__SUPPLIED DATA__.
-- ==== Sys2Proof/Machine/Ops.lean ====
section
/-! DEFINITION. The operations every command shares: reporting an outcome (spec/60_exceptions.md R170, R174, which
stands in this hardware where another takes an exception), the search-state reset (spec/41_search.md R140), the
abort (R138), the two checks of a CMD write, and the reset input. -/

namespace Sys2Proof.Machine

/-- What a primitive or a part of one ends with (spec/40_bus_primitives.md R100). -/
inductive Res (α : Type) where
  | ok (a : α)
  | err (e : BusError)
  deriving DecidableEq, Repr

/-- True of an error outcome. -/
def isErr {α : Type} : Res α → Bool
  | .ok _ => false
  | .err _ => true

/-- Go on after a success; an error ends the primitive at once and sends nothing more (R102). -/
def resThen {α β : Type} (r : Res α × Env) (k : α → Env → Res β × Env) : Res β × Env :=
  match r.1 with
  | .ok a => k a r.2
  | .err e => (.err e, r.2)

/-- `SR()` (spec/41_search.md R140). -/
def clearSearch (s : State) : State := { s with ld := 0#7, lfd := 0#4, exh := false }

/-- The end of every command: RESULT written whole, phase back at IDLE (spec/10_state.md R33,
spec/70_reset_and_hazards.md R200). -/
def complete (c : Code) (found ppd sd : Bool) (s : State) : State :=
  { s with result := resultByte c found ppd sd, phase := .idle }

/-- `phase <- p` (spec/00_scope.md R10). -/
def enterPhase (p : Phase) (s : State) : State := { s with phase := p }

/-- The abort of `ENUM_NEXT` (R138): `SR()`, RESULT with the latched PPD and SD, IDLE. -/
def abort (c : Code) (s : State) : State := complete c false s.latPpd s.latSd (clearSearch s)

/-- The controller's reset input (spec/70_reset_and_hazards.md R190, R191): every piece of the controller's state at
its reset value; the bridge, the bus, the hosts and the parameters untouched (log 19). -/
def resetController (s : State) : State :=
  { State.reset with
    params := s.params, env := s.env, host := s.host, arrivals := s.arrivals, seen := s.seen }

/-- A CMD write is a host access: outside IDLE it is an overlap (spec/70_reset_and_hazards.md R194). -/
def whenIdle (s : State) (run : State → Host.Outcome State Fault Refusal) : Host.Outcome State Fault Refusal :=
  match s.phase with
  | .idle => run s
  | .eReset | .eSearch | .eRdId | .eRdCmp | .eWrDir | .eFinish | .pRun _ => .fault .hostOverlap

/-- `require BUS_SYNC = 1` (spec/40_bus_primitives.md R113 to R116, spec/70_reset_and_hazards.md R195). -/
def whenSync (s : State) (run : State → Host.Outcome State Fault Refusal) : Host.Outcome State Fault Refusal :=
  if s.busSync then run s else .fault .hazardBusUndefined

end Sys2Proof.Machine
end

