-- ==== Sys2Proof/Machine/Assembler.lean ====
section
/-! DEFINITION. Host programs (spec/30_encoding.md R87, R88) in abstract syntax: lines and pseudo-instructions, and the
host accesses they stand for (log 23). -/

namespace Sys2Proof.Machine

/-- The register names of spec/20_memory.md R57. -/
inductive RegName where
  | cmd
  | arg
  | result
  | data
  | stLd
  | stLfd
  | stFlags
  | idOut (i : Fin 8)
  deriving DecidableEq, Repr

/-- A register by its name, or a raw address `@0xNN` (R87). -/
inductive RegRef where
  | name (r : RegName)
  | raw (a : Byte)
  deriving DecidableEq, Repr

/-- One line of a host program, or one pseudo-instruction (R87, R88). -/
inductive SourceLine where
  | wr (r : RegRef) (imm : Nat)
  | rd (r : RegRef)
  | owReset
  | owWriteBit (b : Nat)
  | owReadBit
  | owWriteByte (imm : Nat)
  | owReadByte
  | enumNext
  | searchReset
  | rdId
  | rdState
  deriving DecidableEq, Repr

/-- The addresses of R57. -/
def regAddr : RegName → Byte
  | .cmd => 0x00#8
  | .arg => 0x01#8
  | .result => 0x02#8
  | .data => 0x03#8
  | .stLd => 0x04#8
  | .stLfd => 0x05#8
  | .stFlags => 0x06#8
  | .idOut i => 0x08#8 + BitVec.ofNat 8 i.val

/-- The address a register reference names. -/
def refAddr : RegRef → Byte
  | .name r => regAddr r
  | .raw a => a

/-- `WR`: the value must be in the range 0 to 255 (R87). -/
def writeLine (r : RegRef) (imm : Nat) : Option (List HostAccess) :=
  if imm ≤ 255 then some [.write (refAddr r) (BitVec.ofNat 8 imm)] else none

/-- A command without an operand: `WR CMD, c`. -/
def commandLine (c : Byte) : Option (List HostAccess) := some [.write (regAddr .cmd) c]

/-- A command with its operand: `WR ARG, v` then `WR CMD, c` (R88). -/
def operandLine (v : Nat) (c : Byte) : Option (List HostAccess) :=
  if v ≤ 255 then some [.write (regAddr .arg) (BitVec.ofNat 8 v), .write (regAddr .cmd) c] else none

/-- Reads of several registers in order. -/
def readLines (rs : List RegName) : Option (List HostAccess) := some (rs.map fun r => .read (regAddr r))

/-- What a line stands for (R87, R88); `none` is an assembler error. -/
def assembleLine : SourceLine → Option (List HostAccess)
  | .wr r imm => writeLine r imm
  | .rd r => some [.read (refAddr r)]
  | .owReset => commandLine 0x01#8
  | .owWriteBit b => if b ≤ 1 then operandLine b 0x02#8 else none
  | .owReadBit => commandLine 0x03#8
  | .owWriteByte imm => operandLine imm 0x04#8
  | .owReadByte => commandLine 0x05#8
  | .enumNext => commandLine 0x10#8
  | .searchReset => commandLine 0x11#8
  | .rdId => readLines [.idOut 0, .idOut 1, .idOut 2, .idOut 3, .idOut 4, .idOut 5, .idOut 6, .idOut 7]
  | .rdState => readLines [.stLd, .stLfd, .stFlags]

/-- A whole program: the accesses of its lines in order (R87). -/
def assemble : List SourceLine → Option (List HostAccess)
  | [] => some []
  | l :: rest =>
    match assembleLine l, assemble rest with
    | some xs, some ys => some (xs ++ ys)
    | _, _ => none

end Sys2Proof.Machine
end

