/-! ### Turns -/

/-- A host access that goes through is a command, a write of ARG, or nothing but the host's own record. -/
theorem finishTurn_hostAccess_cases {x : HostAccess} {s t : State} (h : finishTurn (hostAccess x s) = .next t) :
    (∃ c, x = .write 0x00#8 c ∧ exec (decodeCmd c) s = .next t) ∨
      (∃ v, x = .write 0x01#8 v ∧ t = { s with arg := v }) ∨ ∃ seen, t = { s with seen := seen } := by
  cases x with
  | read a =>
    simp only [hostAccess, finishTurn, hostRead] at h
    split at h
    · cases h; exact .inr (.inr ⟨_, rfl⟩)
    · cases h
  | write a v =>
    by_cases h0 : a = 0x00#8
    · subst h0; exact .inl ⟨v, rfl, by simpa [hostAccess, finishTurn] using h⟩
    · simp only [hostAccess, if_neg h0, finishTurn, hostStore] at h
      split at h
      · rename_i h1; subst h1; cases h; exact .inr (.inl ⟨v, rfl, rfl⟩)
      · cases h; exact .inr (.inr ⟨s.seen, rfl⟩)

/-- A step of the sequencer that goes through is the reset input or a row. -/
theorem sequencerStep_cases {s t : State} (h : sequencerStep s = .next t) :
    (∃ rest, t = resetController { s with arrivals := rest }) ∨
      ∃ rest, runRow { s with arrivals := rest } = .next t := by
  unfold sequencerStep at h
  split at h
  · cases h
  · cases h; exact .inl ⟨_, rfl⟩
  · exact .inr ⟨_, h⟩
  · exact .inr ⟨s.arrivals, h⟩

/-- In IDLE the host makes its next access or lets the controller wait. -/
theorem finishTurn_hostTurn_cases {s t : State} (h : finishTurn (hostTurn s) = .next t) :
    t = s ∨ ∃ x host, finishTurn (hostAccess x { s with host := host }) = .next t := by
  unfold hostTurn at h
  split at h
  · exact .inr ⟨_, _, h⟩
  · cases h; exact .inl rfl

/-- A step that goes through is the reset input, a row outside IDLE, or, in IDLE, a wait or a host access. -/
theorem step_cases {s t : State} (h : step s = .next t) :
    (∃ rest, t = resetController { s with arrivals := rest }) ∨
      (s.phase ≠ .idle ∧ ∃ rest, runRow { s with arrivals := rest } = .next t) ∨
      (s.phase = .idle ∧ ∃ rest, t = { s with arrivals := rest } ∨
        ∃ x host, finishTurn (hostAccess x { s with arrivals := rest, host := host }) = .next t) := by
  rw [step_eq] at h
  unfold nextTurn at h
  by_cases hi : s.phase = .idle
  · rw [if_pos ((isIdle_eq_true _).2 hi)] at h
    split at h
    · exact .inr (.inr ⟨hi, _, .inr ⟨_, s.host, h⟩⟩)
    · cases h; exact .inl ⟨_, rfl⟩
    · rename_i k a rest _
      exact .inr (.inr ⟨hi, (k, a) :: rest, finishTurn_hostTurn_cases h⟩)
    · exact .inr (.inr ⟨hi, s.arrivals, finishTurn_hostTurn_cases h⟩)
  · rw [if_neg (fun hidle => hi ((isIdle_eq_true _).1 hidle))] at h
    exact (sequencerStep_cases h).imp id fun hrow => .inl ⟨hi, hrow⟩

/-! ### Rows of a pass -/

/-- What a row of `ENUM_NEXT` leads to (spec/41_search.md R132 to R138): the failed pass, which clears the search
state and leaves DATA alone, the next row, or the identifier found. -/
inductive PassStep (s : State) : State → Prop where
  | failed {u : State} (c : Code) (ppd sd : Bool) (hc : c ≠ .ok) (hdata : u.data = s.data)
      (hmark : u.dataWritten = s.dataWritten) : PassStep s (complete c false ppd sd (clearSearch u))
  | present {v : PrimValue} (hp : s.phase = .eReset) (ho : primOutcome .reset s = .ok v) :
      PassStep s (enterPhase .eSearch (latchReset true false (afterPrim .reset s)))
  | searching {v : PrimValue} (hp : s.phase = .eSearch) (ho : primOutcome (.writeByte s.params.searchCmd) s = .ok v) :
      PassStep s (enterPhase .eRdId (startRounds (afterPrim (.writeByte s.params.searchCmd) s)))
  | idRead {v : PrimValue} (hp : s.phase = .eRdId) (ho : primOutcome .readBit s = .ok v) :
      PassStep s (enterPhase .eRdCmp (latchId v.bit (afterPrim .readBit s)))
  | chosen {v : PrimValue} (d : Bool) (hp : s.phase = .eRdCmp) (ho : primOutcome .readBit s = .ok v) :
      PassStep s (enterPhase .eWrDir (recordDir d (latchCmp v.bit (afterPrim .readBit s))))
  | sent {v : PrimValue} (hp : s.phase = .eWrDir) (ho : primOutcome (.writeBit s.dir) s = .ok v) :
      PassStep s
        (enterPhase (if s.n < 64#7 then .eRdId else .eFinish) (nextPosition (afterPrim (.writeBit s.dir) s)))
  | found (hp : s.phase = .eFinish) (hw : s.romWritten = BitVec.allOnes 64) :
      PassStep s (complete .ok true true false (publishId (endPass s)))

theorem errorCode_ne_ok (e : BusError) : errorCode e ≠ .ok := by cases e <;> decide

section
variable {s t : State}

__WHAT YOU WILL DO__. Above are some records. Copy each of their lines that holds the string "none".

__EXERCISE OUTPUT__.
  if imm ≤ 255 then some [.write (refAddr r) (BitVec.ofNat 8 imm)] else none
  if v ≤ 255 then some [.write (regAddr .arg) (BitVec.ofNat 8 v), .write (regAddr .cmd) c] else none
/-- What a line stands for (R87, R88); `none` is an assembler error. -/
  | .owWriteBit b => if b ≤ 1 then operandLine b 0x02#8 else none
    | _, _ => none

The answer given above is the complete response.